Please See Me, Not Tasks and Protocols
My mom could have received physical therapy at home after her surgery. But she chose the transitional unit at the nursing home instead because the therapy there would be more intensive and she wanted to bounce back as quickly as possible. She went there with some trepidation, however.
She wanted to be seen for who she is, a fully independent and capable person. But she worried that because of her age — and now her disheveled and weakened state after surgery — the staff might assume she was frail or confused. Maybe they would question whether she could function well on her own at home. She knew from experience that health care providers sometimes see not her but their own idea of what an 83-year-old is.

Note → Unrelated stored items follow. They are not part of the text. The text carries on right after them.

/-- Registers of the die block, part 0. -/
def dieRegs0 : List RegDef := [
  ⟨"ARM_SEAM_STATUS", 0x8000, 0x8, 1, .die, .hw,
    [⟨"V_MARGIN", 11, 3, .ro, 0x6⟩, ⟨"H_MARGIN", 8, 3, .ro, 0x6⟩, ⟨"V_ALARM", 1, 1, .rw1c, 0x0⟩, ⟨"H_ALARM", 0, 1, .rw1c, 0x0⟩]⟩,
  ⟨"SPR_NICHE_EPOCH", 0x8100, 0x8, 16, .package, .atelier,
    [⟨"SWITCH_ERR", 5, 1, .rw1c, 0x0⟩, ⟨"OLD_BUSY", 4, 1, .ro, 0x0⟩, ⟨"PRIV_BUSY", 3, 1, .ro, 0x0⟩, ⟨"PRIV_HOLD", 1, 1, .rw, 0x0⟩, ⟨"ACTIVE", 0, 1, .rw, 0x0⟩]⟩,
  ⟨"HBM_CTRL", 0xA000, 0x800, 2, .die, .atelier,
    [⟨"SCRUB_H", 0, 8, .rw, 0x18⟩]⟩,
  ⟨"HBM_ECC", 0xA008, 0x800, 2, .powerOn, .hw,
    [⟨"CE_CNT", 32, 32, .rw, 0x0⟩, ⟨"UE_CNT", 16, 16, .rw, 0x0⟩, ⟨"BCHK_CNT", 0, 16, .rw, 0x0⟩]⟩,
  ⟨"HBM_UE_ADDR", 0xA010, 0x800, 2, .powerOn, .hw,
    [⟨"VALID", 63, 1, .rw1c, 0x0⟩, ⟨"ADDR", 5, 33, .ro, 0x0⟩]⟩,
  ⟨"LNK_CTRL", 0xC000, 0x200, 24, .die, .atelier,
    [⟨"NICHE", 12, 4, .rw, 0x0⟩, ⟨"NBOUND", 11, 1, .rw, 0x0⟩, ⟨"TRANSIT", 10, 1, .rw, 0x0⟩, ⟨"EDGE", 9, 1, .rw, 0x0⟩, ⟨"X1_ALLOW", 8, 1, .rw, 0x1⟩, ⟨"RATE_CAP", 7, 1, .rw, 0x0⟩, ⟨"FORCE_RS", 6, 1, .rw, 0x0⟩, ⟨"AUTO_RESTART", 5, 1, .rw, 0x1⟩, ⟨"RETRAIN", 1, 1, .wo, 0x0⟩, ⟨"ENABLE", 0, 1, .rw, 0x0⟩]⟩,
  ⟨"LNK_STATUS", 0xC008, 0x200, 24, .die, .hw,
    [⟨"VER", 16, 8, .ro, 0x0⟩, ⟨"FUSED", 15, 1, .ro, 0x0⟩, ⟨"LANE1_FENCED", 14, 1, .ro, 0x0⟩, ⟨"LANE0_FENCED", 13, 1, .ro, 0x0⟩, ⟨"WIDTH", 12, 1, .ro, 0x0⟩, ⟨"FEC", 11, 1, .ro, 0x0⟩, ⟨"RATE", 10, 1, .ro, 0x0⟩, ⟨"STATE", 0, 4, .ro, 0x0⟩]⟩,
  ⟨"LNK_PARTNER", 0xC010, 0x200, 24, .die, .hw,
    [⟨"FEATURES", 0, 64, .ro, 0x0⟩]⟩,
  ⟨"LNK_PARTNER_ID", 0xC018, 0x200, 24, .die, .hw,
    [⟨"VALID", 32, 1, .ro, 0x0⟩, ⟨"ROLE", 24, 8, .ro, 0x0⟩, ⟨"PORT", 16, 8, .ro, 0x0⟩, ⟨"DEV_ID", 0, 12, .ro, 0x0⟩]⟩,
  ⟨"LNK_DELAY", 0xC020, 0x200, 24, .die, .hw,
    [⟨"VALID", 63, 1, .ro, 0x0⟩, ⟨"LENGTH_CM", 32, 16, .ro, 0x0⟩, ⟨"DELAY_PS", 0, 32, .ro, 0x0⟩]⟩,
  ⟨"LNK_CREDIT", 0xC028, 0x200, 24, .die, .atelier,
    [⟨"PB3", 56, 8, .ro, 0x0⟩, ⟨"PB2", 48, 8, .ro, 0x0⟩, ⟨"PB1", 40, 8, .ro, 0x0⟩, ⟨"PB0", 32, 8, .ro, 0x0⟩, ⟨"B3", 24, 8, .rw, 0x8⟩, ⟨"B2", 16, 8, .rw, 0x10⟩, ⟨"B1", 8, 8, .rw, 0x20⟩, ⟨"B0", 0, 8, .rw, 0x8⟩]⟩,
  ⟨"LNK_EVENT", 0xC030, 0x200, 24, .die, .hw,
    [⟨"EV", 1, 16, .rw1c, 0x0⟩]⟩]
/-- Registers of the die block, part 1. -/
def dieRegs1 : List RegDef := [
  ⟨"LNK_CNT", 0xC038, 0x200, 24, .die, .hw,
    [⟨"REPLAYS", 48, 16, .rw, 0x0⟩, ⟨"CRC_ERR", 32, 16, .rw, 0x0⟩, ⟨"TT_LATE", 16, 16, .rw, 0x0⟩, ⟨"REFUSED", 0, 16, .rw, 0x0⟩]⟩,
  ⟨"LNK_FEC_CNT", 0xC040, 0x200, 24, .die, .hw,
    [⟨"CORR_SYM", 32, 32, .rw, 0x0⟩, ⟨"UNCORR_CW", 0, 32, .rw, 0x0⟩]⟩,
  ⟨"INT_DIE_CE", 0x10000, 0x8, 1, .powerOn, .hw,
    [⟨"DATAPATH", 48, 16, .rw, 0x0⟩, ⟨"STORE", 32, 16, .rw, 0x0⟩, ⟨"REGFILE", 16, 16, .rw, 0x0⟩, ⟨"ISTORE", 0, 16, .rw, 0x0⟩]⟩,
  ⟨"INT_DIE_UE", 0x10008, 0x8, 1, .powerOn, .hw,
    [⟨"DATAPATH", 48, 16, .rw, 0x0⟩, ⟨"STORE", 32, 16, .rw, 0x0⟩, ⟨"REGFILE", 16, 16, .rw, 0x0⟩, ⟨"ISTORE", 0, 16, .rw, 0x0⟩]⟩,
  ⟨"INT_FLOG_STATUS", 0x10010, 0x8, 1, .die, .hw,
    [⟨"OVERWRITTEN", 32, 32, .rw, 0x0⟩, ⟨"COUNT", 11, 11, .ro, 0x0⟩, ⟨"HEAD", 0, 10, .ro, 0x0⟩]⟩,
  ⟨"RST_WD_CFG", 0x30000, 0x8, 1, .die, .atelier,
    [⟨"ATL_WD", 16, 10, .rw, 0xA⟩, ⟨"NWD_EXP", 8, 5, .rw, 0x18⟩, ⟨"CWD_EXP", 0, 5, .rw, 0x1A⟩]⟩,
  ⟨"PMC_CTL", 0xD0000, 0x10, 8, .die, .atelier,
    [⟨"EN", 63, 1, .rw, 0x0⟩, ⟨"OVF", 62, 1, .rw1c, 0x0⟩, ⟨"INT_EN", 61, 1, .rw, 0x0⟩, ⟨"ADDR_EN", 60, 1, .rw, 0x0⟩, ⟨"PRIV", 58, 2, .rw, 0x0⟩, ⟨"MASTER", 24, 8, .rw, 0xFF⟩, ⟨"CODE", 0, 16, .rw, 0x0⟩]⟩,
  ⟨"PMC_CNT", 0xD0008, 0x10, 8, .die, .atelier,
    [⟨"OVF", 63, 1, .ro, 0x0⟩, ⟨"COUNT", 0, 48, .rw, 0x0⟩]⟩,
  ⟨"PMC_ADDR", 0xD0080, 0x8, 1, .die, .atelier,
    [⟨"HI", 32, 32, .rw, 0xFFFFFFFF⟩, ⟨"LO", 0, 32, .rw, 0x0⟩]⟩,
  ⟨"PMC_SNAP", 0xD0088, 0x8, 1, .die, .atelier,
    [⟨"GO", 63, 1, .wo, 0x0⟩, ⟨"SNAP_SEQ", 48, 15, .ro, 0x0⟩, ⟨"TICK", 0, 48, .ro, 0x0⟩]⟩,
  ⟨"PMC_QSEL", 0xD00A0, 0x8, 1, .die, .atelier,
    [⟨"KIND", 12, 4, .rw, 0x0⟩, ⟨"INDEX", 4, 8, .rw, 0x0⟩, ⟨"WORD", 0, 4, .rw, 0x0⟩]⟩,
  ⟨"PMC_QDATA", 0xD00A8, 0x8, 1, .die, .atelier,
    [⟨"DATA", 0, 64, .ro, 0x0⟩]⟩]
/-- Registers of the die block. -/
def dieRegs : List RegDef := dieRegs0 ++ dieRegs1

/-- Registers of the package block, part 0. -/
def pkgRegs0 : List RegDef := [
  ⟨"HBM_NWIN0", 0x2000, 0x10, 16, .package, .atelier,
    [⟨"VALID", 63, 1, .rw, 0x0⟩, ⟨"READONLY", 62, 1, .rw, 0x0⟩, ⟨"SIZE_SEG", 32, 22, .rw, 0x0⟩, ⟨"BASE_SEG", 0, 22, .rw, 0x0⟩]⟩,
  ⟨"HBM_NWIN1", 0x2008, 0x10, 16, .package, .atelier,
    [⟨"VALID", 63, 1, .rw, 0x0⟩, ⟨"READONLY", 62, 1, .rw, 0x0⟩, ⟨"SIZE_SEG", 32, 22, .rw, 0x0⟩, ⟨"BASE_SEG", 0, 22, .rw, 0x0⟩]⟩,
  ⟨"TMB_TICK", 0x3000, 0x8, 1, .powerOn, .hw,
    [⟨"TICK", 0, 64, .ro, 0x0⟩]⟩,
  ⟨"TMB_STATUS", 0x3008, 0x8, 1, .package, .hw,
    [⟨"POD_ACTIVE", 39, 1, .ro, 0x0⟩, ⟨"PARENT_VALID", 38, 1, .ro, 0x0⟩, ⟨"PARENT_LINK", 31, 7, .ro, 0x0⟩, ⟨"HOPS", 25, 6, .ro, 0x0⟩, ⟨"LEADER_ID", 13, 12, .ro, 0x0⟩, ⟨"STATE", 0, 3, .ro, 0x0⟩]⟩,
  ⟨"TMB_SERVO", 0x3010, 0x8, 1, .package, .hw,
    [⟨"THETA", 32, 32, .ro, 0x0⟩, ⟨"RATE_ADJ", 0, 32, .ro, 0x0⟩]⟩,
  ⟨"TMB_CTRL", 0x3018, 0x8, 1, .package, .atelier,
    [⟨"STEP_ALLOW", 1, 1, .rw, 0x1⟩, ⟨"ENABLE", 0, 1, .rw, 0x1⟩]⟩,
  ⟨"TMB_EVENT", 0x3020, 0x8, 1, .package, .hw,
    [⟨"EV", 1, 10, .rw1c, 0x0⟩]⟩,
  ⟨"TMB_STRAG_CUR0", 0x3040, 0x8, 1, .package, .hw,
    [⟨"INSTANCES", 48, 16, .ro, 0x0⟩, ⟨"LAST_CNT", 32, 16, .ro, 0x0⟩, ⟨"LATE_MAX", 16, 16, .ro, 0x0⟩, ⟨"SPREAD_MAX", 0, 16, .ro, 0x0⟩]⟩,
  ⟨"TMB_STRAG_PREV0", 0x3050, 0x8, 1, .package, .hw,
    [⟨"INSTANCES", 48, 16, .ro, 0x0⟩, ⟨"LAST_CNT", 32, 16, .ro, 0x0⟩, ⟨"LATE_MAX", 16, 16, .ro, 0x0⟩, ⟨"SPREAD_MAX", 0, 16, .ro, 0x0⟩]⟩,
  ⟨"TMB_STRAG_CUR1", 0x3048, 0x8, 1, .package, .hw,
    [⟨"LATE_SUM", 0, 64, .ro, 0x0⟩]⟩,
  ⟨"TMB_STRAG_PREV1", 0x3058, 0x8, 1, .package, .hw,
    [⟨"LATE_SUM", 0, 64, .ro, 0x0⟩]⟩,
  ⟨"TMB_NSTART", 0x3100, 0x10, 16, .niche, .atelier,
    [⟨"START_TICK", 0, 64, .rw, 0x0⟩]⟩]
/-- Registers of the package block, part 1. -/
def pkgRegs1 : List RegDef := [
  ⟨"TMB_NFRAME", 0x3108, 0x10, 16, .niche, .atelier,
    [⟨"MODE", 62, 2, .rw, 0x0⟩, ⟨"START_LATE", 61, 1, .rw1c, 0x0⟩, ⟨"FRAME_ERR", 60, 1, .rw1c, 0x0⟩, ⟨"FRAME_CNT", 24, 24, .ro, 0x0⟩, ⟨"FRAME_LEN", 0, 24, .rw, 0xFF⟩]⟩,
  ⟨"NCH_CFG", 0x1000, 0x10, 16, .package, .atelier,
    [⟨"VALID", 63, 1, .ro, 0x0⟩, ⟨"PENDANT", 62, 1, .ro, 0x0⟩, ⟨"DEFBUCKET", 59, 3, .ro, 0x0⟩, ⟨"CELLWIN", 58, 1, .ro, 0x1⟩, ⟨"VFB_VALID", 47, 1, .ro, 0x0⟩, ⟨"VFB", 40, 4, .ro, 0x0⟩, ⟨"VFA_VALID", 39, 1, .ro, 0x0⟩, ⟨"VFA", 32, 4, .ro, 0x0⟩, ⟨"HEIGHT", 20, 4, .ro, 0x0⟩, ⟨"WIDTH", 16, 4, .ro, 0x0⟩, ⟨"AY", 4, 4, .ro, 0x0⟩, ⟨"AX", 0, 4, .ro, 0x0⟩]⟩,
  ⟨"NCH_STATE", 0x1008, 0x10, 16, .package, .hw,
    [⟨"RESETS", 32, 32, .ro, 0x0⟩, ⟨"CHANGED", 3, 1, .rw1c, 0x0⟩, ⟨"STATE", 0, 3, .ro, 0x0⟩]⟩,
  ⟨"NCH_BIND", 0x4000, 0x8, 512, .package, .atelier,
    [⟨"VALID", 63, 1, .ro, 0x0⟩, ⟨"TYPE", 60, 3, .ro, 0x0⟩, ⟨"NICHE", 56, 4, .ro, 0x0⟩, ⟨"SIZE_SEG", 32, 22, .ro, 0x0⟩, ⟨"FIELD", 0, 22, .ro, 0x0⟩]⟩,
  ⟨"NCH_RING", 0x5000, 0x10, 128, .package, .atelier,
    [⟨"ENABLE", 63, 1, .ro, 0x0⟩, ⟨"DIR", 62, 1, .ro, 0x0⟩, ⟨"NICHE", 56, 4, .ro, 0x0⟩, ⟨"CY", 52, 4, .ro, 0x0⟩, ⟨"CX", 48, 4, .ro, 0x0⟩, ⟨"SLOTS", 40, 8, .ro, 0x0⟩, ⟨"BASE", 8, 14, .ro, 0x0⟩]⟩,
  ⟨"NCH_RST", 0x5008, 0x10, 128, .niche, .hw,
    [⟨"DROP_CNT", 48, 16, .ro, 0x0⟩, ⟨"COUNT", 39, 9, .ro, 0x0⟩, ⟨"WR", 31, 8, .ro, 0x0⟩, ⟨"RD", 23, 8, .ro, 0x0⟩]⟩,
  ⟨"NCH_EGR", 0x5800, 0x8, 128, .package, .atelier,
    [⟨"TARGET", 62, 1, .ro, 0x0⟩, ⟨"LINK", 48, 7, .ro, 0x0⟩, ⟨"DEST", 32, 16, .ro, 0x0⟩, ⟨"DST_DEV", 16, 12, .ro, 0x0⟩, ⟨"PORT", 12, 1, .ro, 0x0⟩, ⟨"FUNC", 4, 5, .ro, 0x0⟩, ⟨"HRING", 0, 4, .ro, 0x0⟩]⟩,
  ⟨"INT_PKG_STATUS", 0x6000, 0x8, 1, .powerOn, .atelier,
    [⟨"SUSPECT", 63, 1, .rw1c, 0x0⟩, ⟨"DISPUTES", 36, 12, .rw, 0x0⟩, ⟨"UNPLACED", 24, 12, .rw, 0x0⟩, ⟨"MEMBER", 12, 12, .rw, 0x0⟩, ⟨"CHECKER", 0, 12, .rw, 0x0⟩]⟩,
  ⟨"RES_PKG_STATUS", 0x6080, 0x8, 1, .powerOn, .atelier,
    [⟨"REPLACE", 63, 1, .ro, 0x0⟩, ⟨"REPLACE_SOON", 62, 1, .ro, 0x0⟩, ⟨"FLAW_USED", 32, 12, .ro, 0x0⟩, ⟨"DEGRADED", 24, 8, .ro, 0x0⟩, ⟨"UNEXPLAINED_24H", 16, 8, .ro, 0x0⟩, ⟨"FENCED", 0, 16, .ro, 0x0⟩]⟩,
  ⟨"RES_EVENT", 0x6088, 0x8, 1, .powerOn, .hw,
    [⟨"EV", 1, 15, .rw1c, 0x0⟩]⟩,
  ⟨"RES_HEAL_STATUS", 0x6100, 0x8, 16, .package, .hw,
    [⟨"LAST_PAUSE", 32, 32, .ro, 0x0⟩, ⟨"HEALS", 16, 16, .ro, 0x0⟩, ⟨"STEP", 0, 3, .ro, 0x0⟩]⟩,
  ⟨"RES_PENDANT", 0x6200, 0x10, 8, .package, .atelier,
    [⟨"VALID", 63, 1, .ro, 0x0⟩, ⟨"NICHE_B", 36, 4, .ro, 0x0⟩, ⟨"NICHE_A", 32, 4, .ro, 0x0⟩, ⟨"EGR_B", 21, 7, .ro, 0x0⟩, ⟨"EGR_A", 14, 7, .ro, 0x0⟩, ⟨"ING_B", 7, 7, .ro, 0x0⟩, ⟨"ING_A", 0, 7, .ro, 0x0⟩]⟩]
/-- Registers of the package block, part 2. -/
def pkgRegs2 : List RegDef := [
  ⟨"RES_PEND_CNT", 0x6208, 0x10, 8, .package, .hw,
    [⟨"MATCH", 32, 32, .rw, 0x0⟩, ⟨"DISAGREE", 24, 8, .rw, 0x0⟩, ⟨"UNCOMPARED", 16, 8, .rw, 0x0⟩, ⟨"SINGLE", 8, 8, .rw, 0x0⟩, ⟨"B_DROP", 0, 8, .rw, 0x0⟩]⟩,
  ⟨"RST_STATUS", 0x7000, 0x8, 1, .powerOn, .hw,
    [⟨"PKG_CNT", 48, 16, .ro, 0x0⟩, ⟨"DIE_CNT", 32, 16, .ro, 0x0⟩, ⟨"NICHE_CNT", 16, 16, .ro, 0x0⟩, ⟨"LAST_LEVEL", 5, 3, .ro, 0x0⟩, ⟨"ESCALATING", 4, 1, .ro, 0x0⟩, ⟨"DIE_BUSY", 0, 4, .ro, 0x0⟩]⟩,
  ⟨"RST_CAUSE", 0x7008, 0x8, 1, .powerOn, .hw,
    [⟨"SEQ", 32, 32, .ro, 0x0⟩, ⟨"DIE", 30, 2, .ro, 0x0⟩, ⟨"CODE", 16, 8, .ro, 0x0⟩, ⟨"NICHE", 8, 4, .ro, 0x0⟩, ⟨"NICHE_VALID", 7, 1, .ro, 0x0⟩, ⟨"LEVEL", 4, 3, .ro, 0x0⟩, ⟨"TRIGGER", 0, 4, .ro, 0x0⟩]⟩,
  ⟨"RST_CTRL", 0x7010, 0x8, 1, .package, .atelier,
    [⟨"PWRCYC_REQ", 5, 1, .wo, 0x0⟩, ⟨"PKG_REQ", 4, 1, .wo, 0x0⟩, ⟨"DIE_REQ", 0, 4, .wo, 0x0⟩]⟩,
  ⟨"RST_CRASH", 0x7018, 0x8, 1, .powerOn, .hw,
    [⟨"CRASH_SEQ", 32, 32, .ro, 0x0⟩, ⟨"INCOMPLETE", 31, 1, .ro, 0x0⟩, ⟨"NEW", 30, 1, .rw1c, 0x0⟩, ⟨"CELLS", 0, 14, .ro, 0x0⟩]⟩,
  ⟨"MGT_BOOT_STATUS", 0x7800, 0x8, 1, .package, .hw,
    [⟨"FAIL_CODE", 48, 8, .ro, 0x0⟩, ⟨"ELAPSED", 32, 16, .ro, 0x0⟩, ⟨"DIE_OK", 28, 4, .ro, 0x0⟩, ⟨"HBM_OK", 20, 8, .ro, 0x0⟩, ⟨"PRIMARY", 19, 1, .ro, 0x0⟩, ⟨"FAST", 18, 1, .ro, 0x0⟩, ⟨"IMAGE", 16, 2, .ro, 0x0⟩, ⟨"STATE", 12, 4, .ro, 0x0⟩, ⟨"SERVICE", 10, 2, .ro, 0x0⟩, ⟨"VARIANT", 8, 2, .ro, 0x0⟩]⟩,
  ⟨"MGT_STRAPS", 0x7808, 0x8, 1, .powerOn, .hw,
    [⟨"I3C_ADDR", 24, 7, .ro, 0x0⟩, ⟨"PROFILE_EFF", 22, 2, .ro, 0x0⟩, ⟨"LINKFEC", 13, 1, .ro, 0x0⟩, ⟨"HOSTPORT", 12, 1, .ro, 0x0⟩, ⟨"PROFILE", 10, 2, .ro, 0x0⟩, ⟨"BOOT", 8, 2, .ro, 0x0⟩, ⟨"SLOT", 0, 6, .ro, 0x0⟩]⟩,
  ⟨"MGT_ALERT", 0x7810, 0x8, 1, .powerOn, .atelier,
    [⟨"THERM_TRIP", 15, 1, .rw1c, 0x0⟩, ⟨"THERM_LIMIT", 14, 1, .rw1c, 0x0⟩, ⟨"THERM_HOT", 13, 1, .rw1c, 0x0⟩, ⟨"SUPPLY_OV", 12, 1, .rw1c, 0x0⟩, ⟨"NV_BLOCKED", 11, 1, .rw1c, 0x0⟩, ⟨"POWER_CAP", 10, 1, .rw1c, 0x0⟩, ⟨"REPLACE", 9, 1, .ro, 0x0⟩, ⟨"REPLACE_SOON", 8, 1, .ro, 0x0⟩, ⟨"RESTORER", 7, 1, .rw1c, 0x0⟩, ⟨"LINK", 6, 1, .rw1c, 0x0⟩, ⟨"TIME", 5, 1, .rw1c, 0x0⟩, ⟨"FW_FAILED", 4, 1, .rw1c, 0x0⟩, ⟨"DEBUG_UNLOCKED", 3, 1, .rw1c, 0x0⟩, ⟨"CRASH", 2, 1, .rw1c, 0x0⟩, ⟨"PWR_CYCLE", 1, 1, .ro, 0x0⟩]⟩,
  ⟨"PWR_STATUS", 0x7880, 0x8, 1, .powerOn, .hw,
    [⟨"POWER_W", 48, 16, .ro, 0x0⟩, ⟨"RAIL_BROWN", 20, 12, .rw1c, 0x0⟩, ⟨"RAIL_OV", 8, 12, .rw1c, 0x0⟩, ⟨"NV_OK", 7, 1, .ro, 0x0⟩, ⟨"PWR_GOOD", 6, 1, .ro, 0x0⟩, ⟨"PROFILE", 4, 2, .ro, 0x2⟩, ⟨"CHANGING", 3, 1, .ro, 0x0⟩, ⟨"THROTTLED", 2, 1, .ro, 0x0⟩, ⟨"TARGET", 0, 2, .ro, 0x2⟩]⟩,
  ⟨"PWR_THERM", 0x7888, 0x8, 1, .powerOn, .hw,
    [⟨"TJ3", 48, 16, .ro, 0x0⟩, ⟨"TJ2", 32, 16, .ro, 0x0⟩, ⟨"TJ1", 16, 16, .ro, 0x0⟩, ⟨"TJ0", 0, 16, .ro, 0x0⟩]⟩,
  ⟨"SEC_STATUS", 0x7900, 0x8, 1, .package, .hw,
    [⟨"DEBUG_FAILS", 12, 2, .ro, 0x0⟩, ⟨"DEBUG_SCOPE", 10, 2, .ro, 0x0⟩, ⟨"DEBUG_LOCKOUT", 9, 1, .ro, 0x0⟩, ⟨"KEYS_CLEARED", 8, 1, .ro, 0x0⟩, ⟨"KEYS_VALID", 7, 1, .ro, 0x0⟩, ⟨"SPDM_READY", 6, 1, .ro, 0x0⟩, ⟨"SESSIONS", 2, 4, .ro, 0x0⟩, ⟨"ANCHOR_SET", 1, 1, .ro, 0x0⟩, ⟨"SECURE_BOOT", 0, 1, .ro, 0x0⟩]⟩,
  ⟨"PMC_GSNAP", 0x7A00, 0x8, 1, .package, .atelier,
    [⟨"AT", 0, 64, .rw, 0x0⟩]⟩]
/-- Registers of the package block, part 3. -/
def pkgRegs3 : List RegDef := [
  ⟨"MGT_GPIO_FUNC", 0x7A80, 0x8, 1, .powerOn, .host,
    [⟨"FUNC", 0, 64, .rw, 0x0⟩]⟩,
  ⟨"MGT_GPIO_DATA", 0x7A88, 0x8, 1, .powerOn, .host,
    [⟨"FRAME_NICHE", 48, 4, .rw, 0x0⟩, ⟨"HOLD", 32, 16, .ro, 0x0⟩, ⟨"IN", 16, 16, .ro, 0x0⟩, ⟨"OUT", 0, 16, .rw, 0x0⟩]⟩]
/-- Registers of the package block. -/
def pkgRegs : List RegDef := pkgRegs0 ++ pkgRegs1 ++ pkgRegs2 ++ pkgRegs3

When my mom had the chance, I heard her chatting with the nurses, doctors, social workers and physical therapists passing in and out of her room and sending them cues about who she is and what she can do. She mentioned that she still drives, keeps up her own house and gardens, traveled to Iceland last fall and soaked in the Blue Lagoon and made dinner for our big family group when hosting us this past Christmas Eve.
The staff were all caring and capable. And they delivered the regimen of care dictated by medical evidence and best practices and organizational policy. But they did not provide person-centered care that recognized how much she valued being active and independent.
The hospital had deemed my mom capable of going home, where she would be walking on her own. But when she checked in at the nursing home, the staff wheeled to her room in a wheelchair. When it was time to go to dinner that first night, the wheelchair appeared again to take her to the dining room — part of our fall prevention protocol, the nurse said.
My mom, a retired nurse, recognized what she was seeing in the standardized treatment she got that week, and she recalled a piece of jargon from her own working years. “There’s a term for this,” she said. What was it? “Task-oriented care.”
How Things Could Have Been Better
How might her experience have been different if the care were person-centered instead of task- or protocol-centered?
For someone who wanted to quickly regain strength and physical ability, there might have been more opportunity and encouragement to be physically active.
Short nature walks? Tai chi? Surprisingly, the activities calendar for this physical-therapy-oriented unit of the nursing home featured only sedentary activities: bingo, concerts, manicures. Other than that, there was a television in each room and a communal jigsaw puzzle to work on.
For someone who prized getting back to the small pleasures and normalcy of her independent life, there might have been more freedom to do so. A chance to eat with family? There were signs prohibiting it in the dining room, due to lack of space. Showering when you feel like it? The residents’ own bathrooms didn’t have tubs or showers. The shower room down the hall was, as we learned, available only at designated times and with the accompaniment of staff.
My mom had chosen to rehab at a nursing home that is nicer than many. It has high ratings from Medicare and a good reputation in the community. The campus looks like an Ivy League college perched on a river bluff.
But as we drove away on the day she was discharged, she declared herself sorry to have gone there. The many small signals that maybe she shouldn’t or couldn’t do things, the chipping away at her sense of her independent self, had been hard.
“They almost make you feel anxious about doing things,” she said. She got the physical therapy she wanted, but it had come at a price.